Thermal desorption bridged the gap between dielectric barrier discharge ionization and dried plasma spot samples for sensitive and rapid detection of fentanyl analogs in mass spectrometry†
Abstract
The urgent threat of new psychoactive substances worldwide promotes rapid detection and identification demand for public security. Ambient ionization mass spectrometry (AIMS) has become mainstream among various detection techniques. Still, scant successful applications have been fulfilled toward dried blood spot (DBS) or plasma spot (DPS) as an easy-to-implement sampling format in AIMS. This work bridged the gap between dielectric barrier discharge ionization mass spectrometry (DBDI-MS) and DPS/DBS samples by thermal desorption (TD) assistance. It made the impossible mission of direct DBDI-MS measurement on DPS/DBS samples containing fentanyl analogs (FTNs) possible. Guided by finite element simulations and a customized three-dimensional printing interface, we constructed a semi-covered flat-TD surface for sufficient desorption and ionization of FTNs from DPS/DBS samples without any sample pretreatment or sample separation. We successfully quantified eight FTNs in DPS samples using deuterated fentanyl as internal standard by triple quadrupole tandem mass spectrometry (MS/MS) and proved its practical applicability in the fentanyl-exposed rat plasma samples.

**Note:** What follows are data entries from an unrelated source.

/-- The first and last byte of everything an operand reads in a chunk (R359). -/
def MOp.chunkRanges (p : Nat) (o : MOp) (q : Nat × Nat) : List (Int × Int) :=
  (List.range o.lines).flatMap (fun l =>
    (List.range q.2).flatMap (fun i =>
      let k := q.1 + i
      if o.fmt = 0x11 then
        let lb := 8 * twcBlock o.prm
        let b := (o.off + k) % o.blkLen * pAdv o.prm / 4
        [0, 8, 15].map (fun j => let a : Int := (o.blkAddr l k + (b + j) % lb / 8 : Nat); (a, a))
      else
        match o.index l k with
        | none => []
        | some x => [elemBytes o.fmt p (dBaseBytes o.d) x]))

/-- The first byte and the length of the scales an operand reads in a chunk. -/
def MOp.chunkScales (o : MOp) (q : Nat × Nat) : Option (Nat × Nat) :=
  let n := o.lines
  match pSkind o.prm with
  | 1 =>
    let g0 := (o.off + q.1) / pGroup o.prm
    let g1 := (o.off + q.1 + q.2 - 1) / pGroup o.prm
    some (pScale o.prm + g0 * n * 2, (g1 + 1 - g0) * n * 2)
  | 2 => some (pScale o.prm, n * 4)
  | 3 => some (pScale o.prm + q.1 / 32 * n, n)
  | _ => none

/-- The 1 KiB windows of n bytes from a on, ascending. -/
def windowsFrom (a n : Nat) : List Nat := (List.range ((a + n - 1) / 1024 + 1 - a / 1024)).map (· + a / 1024)

/-- A fetch: its cycle counted from the first K step, the core and 1 KiB window it reads, its operand, and whether it reads the
operand's scale array (R359). -/
structure Fetch where
  at_ : Nat
  core : Nat
  window : Nat
  isB : Bool
  scale : Bool
deriving DecidableEq, Repr

/-- Places the fetches of one chunk; none when one falls past the chunk's window (R359). -/
def placeFetches (t0 len : Nat) (done : List Fetch) : List Fetch → Option (List Fetch)
  | [] => some done
  | x :: r =>
    let n := (done.filter (fun f => f.core = x.core && f.window / 128 = x.window / 128)).length
    if n < len then placeFetches t0 len (done ++ [{ x with at_ := t0 + n }]) r else none

/-- The core whose store holds an operand's scale array (R231). -/
def MOp.scaleCore (c : Nat) (o : MOp) : Nat := o.src.getD c

/-- The fetches of a command of core c; none when its layout is illegal (R359). -/
def MCmd.fetches (x : MCmd) (c : Nat) : Option (List Fetch) :=
  let cyc := matCyc x.mode x.planes
  x.chunks.foldl
    (fun acc q =>
      let op (o : MOp) (isB : Bool) : List Fetch :=
        match o.src with
        | none => []
        | some h => (windowsOf ((o.chunkRanges x.planes q).flatMap (fun e => [e.1, e.2]))).map (fun w => ⟨0, h, w, isB, false⟩)
      let sc (o : MOp) (isB : Bool) : List Fetch :=
        match o.chunkScales q with
        | none => []
        | some r => (windowsFrom r.1 r.2).map (fun w => ⟨0, o.scaleCore c, w, isB, true⟩)
      acc.bind (fun l =>
        (placeFetches (cyc * q.1) (cyc * q.2) [] (op x.a false ++ op x.b true ++ sc x.a false ++ sc x.b true)).map
          (l ++ ·))) (some [])

/-- The command a queue entry holds. -/
def Cmd.mat (cmd : Cmd) : MCmd :=
  let d (n : Nat) : Rec512 := cmd.descs.getD n 0
  let v (n : Nat) : Nat := (cmd.vals.getD n 0).toNat
  let src (n : Nat) : Option Nat := if n = 0 then none else some (n - 1)
  match cmd.ins with
  | .mma _ _ _ _ x _ t u w _ i =>
    { zero := false, cd := d 0, a := ⟨src (v 3), d 1, v 0, u = 1, d 3, []⟩,
      b := ⟨src (v 4), d 2, v 1, w = 1, d 4, [d 5, d 6, d 7, d 8]⟩, mode := (matMode (v 0) (v 1)).getD 0,
      planes := v 2, acc := x = 1, tri := t.toNat, i32 := i = 1 }
  | _ =>
    { zero := true, cd := d 0, a := ⟨none, 0, 0, false, 0, []⟩, b := ⟨none, 0, 0, false, 0, []⟩, mode := 4,
      planes := 0, acc := false, tri := 0, i32 := false }

/-- Whether a command is stamped (R123, R347, R348). -/
def Cmd.stamped (cmd : Cmd) : Bool :=
  match cmd.ins with
  | .mma _ _ _ _ _ t _ _ _ _ _ => t = 1
  | .mzero _ _ t => t = 1
  | _ => false

/-- Whether a C descriptor is refused, with the record it names (R233, R325, R350, R353, R354); FMT 0xFF of rows is FP32. -/
def cBad (d : Rec512) (fmts : List Nat) (prm : Rec512) : Bool :=
  descBad d true false || (dPrec d != 0 && recordBad prm (if dFmt d = 0xFF then 0x08 else dFmt d) [0]) || dSpace d != 2 || !fmts.contains (dFmt d) || planesBad d 0x08 || dSize d 2 != 1
    || dSize d 3 != 1 || dStride d 0 != 1 || dStride d 1 != 256 || dWwalk d || decide (128 < dSize d 1)
    || decide (256 < dSize d 0)

/-- Whether C's rows pass row 1,535 (R135, R353). -/
def cAddr (d : Rec512) : Bool := decide (1536 < dBase d + dSize d 1)

/-- The scale kinds of a matrix operand (R352). -/
def matKinds (mode : Nat) (isB : Bool) : List Nat :=
  match mode, isB with
  | 0, false => [0, 2]
  | 0, true => [1]
  | 3, _ => [3]
  | _, _ => [0]

/-- Whether an operand's shape, format or record is refused (R323, R325, R350 to R352). -/
def MOp.bad (o : MOp) (mode : Nat) (isB : Bool) : Bool :=
  let d := o.d
  descBad d false false || planesBad d o.fmt
    || (if dPrec d = 0 then !(matKinds mode isB).contains 0 else recordBad o.prm o.fmt (matKinds mode isB))
    || o.lines == 0 || decide ((if isB then 256 else 128) < o.lines) || o.kext == 0
    || (if o.fmt = 0x11 then
          dStride d 0 != 0 || dStride d 1 != 0 || dStride d 2 != 0 || dStride d 3 != 0 || dSize d 2 != 1 || dWwalk d
            || o.tr || decide (pBlen o.prm < dSize d 3)
        else if o.tr then dSize d 2 != 1 || dSize d 3 != 1 || dWwalk d
        else if dWwalk d then isB || (decide (128 < dSize d 1) && decide (((dSize d 3 : Int) + 128) < dOH d * dOW d))
        else dSize d 3 != 1)
    || (o.fmt == 0x10 && niStrides d)

/-- Whether a byte range leaves its store. -/
def spanAddr (sp : Option (Int × Int)) (size : Nat) : Bool :=
  match sp with
  | none => false
  | some (a, b) => decide (a < 0) || decide ((size : Int) ≤ b)

/-- Whether an operand's ranges pass the end of a store, its record's included (R131, R135, R231). -/
def MOp.addr (o : MOp) (p k : Nat) : Bool :=
  spanAddr (o.span p) (if o.src = none then 1536 * 1024 else 2 ^ 21)
    || spanAddr ((o.scaleSpan k).map (fun x => ((x.1 : Int), (x.1 + x.2 - 1 : Nat)))) (2 ^ 21)
    || (dPrec o.d != 0 && decide (2 ^ 21 < dPrec o.d + (if o.fmt = 0x11 then 320 else 64)))

/-- The accumulator rows of a byte span. -/
def rowSpan (sp : Option (Int × Int)) : Option (Nat × Nat) := sp.map (fun r => ((r.1 / 1024).toNat, (r.2 / 1024).toNat))

/-- The checks of an mma at acceptance (R250, R354): the snapshots it queues, or the fault. -/
def mmaCheck (s : State) (c : Nat) (i : Instr) (dc da db : BitVec 4) (pl : Nat) :
    Except FaultCode (List Word × List Rec512) :=
  let k := s.core c
  let cd := k.descr dc
  let a := k.descr da
  let b := k.descr db
  let sa := s.srcCore c a
  let sb := s.srcCore c b
  if dSpace b ≥ 2 || dSpace a ≥ 3 || (dSpace a != 2 && sa.isNone) || sb.isNone || (dSpace a == 2 && dFmt a == 0xFF) then
    .error .descriptor
  else
    let fa := if dSpace a = 2 then dFmt a else s.storeFmt (sa.getD 0) a
    let fb := s.storeFmt (sb.getD 0) b
    let p := if pl != 0 then pl + 1
      else if dPlanes b != 0 then dPlanes b
      else bits ((s.core (sb.getD 0)).bfmtOf (dBase b / 2 ^ 17)) 11 8
    let enc (o : Option Nat) : Word := match o with | none => 0 | some n => BitVec.ofNat 64 (n + 1)
    let vals := [BitVec.ofNat 64 fa, BitVec.ofNat 64 fb, BitVec.ofNat 64 p, enc sa, enc sb]
    let descs := [cd, a, b, (readRecord k a).getD 0 0] ++ readRecord k b
    let rc := (readRecord k cd).getD 0 0
    match matMode fa fb with
    | none => .error .descriptor
    | some mode =>
      let x := ({ tag := 0, ins := i, vals := vals, descs := descs, bfmt := [], stamp := 0, ofRec := 0, at_ := 0 } : Cmd).mat
      let ovr := match (if dSpace a = 2 then rowSpan (x.a.span p) else none) with
        | none => false
        | some r => decide (r.1 < dBase cd + x.m) && decide (dBase cd ≤ r.2)
      if cBad cd (if x.i32 then [0x03] else [0x08, 0xFF]) rc || x.a.bad mode false || x.b.bad mode true
          || (mode != 0 && pl != 0) || (mode == 0 && (decide (p < 2) || decide (8 < p) || x.b.tr || x.k % 64 != 0))
          || (x.i32 && decide (1 < mode)) || (dSpace a == 2 && fa == 0x0D)
          || x.a.lines != x.m || x.b.lines != x.n || x.a.kext != x.b.kext || decide (2 ^ 20 < x.k) || ovr
          || (x.fetches c).isNone then .error .descriptor
      else if cAddr cd || x.a.addr p x.k || x.b.addr p x.k then .error .addr
      else if (dSpace a != 2 && dBase a % fmtBytes fa != 0) || dBase b % fmtBytes fb != 0 then .error .align
      else .ok (vals, descs)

This DBDI-TD-MS method also fits well with DBS samples, and it only took 20 s to analyze each sample. Further, based on summarized fragmentation characteristics of twenty FTNs, we established a backbone alerting ion-guided screening rule for suspect screening of FTNs in DPS samples via quadrupole time-of-flight MS/MS and built a chemometric approach for convenient mutual verification of screening “unknown” artificial samples. We hope this ideal DBDI-TD-MS method finds its valuable role in national security, doping control, and public health for routine large-scale analysis or on-site detection.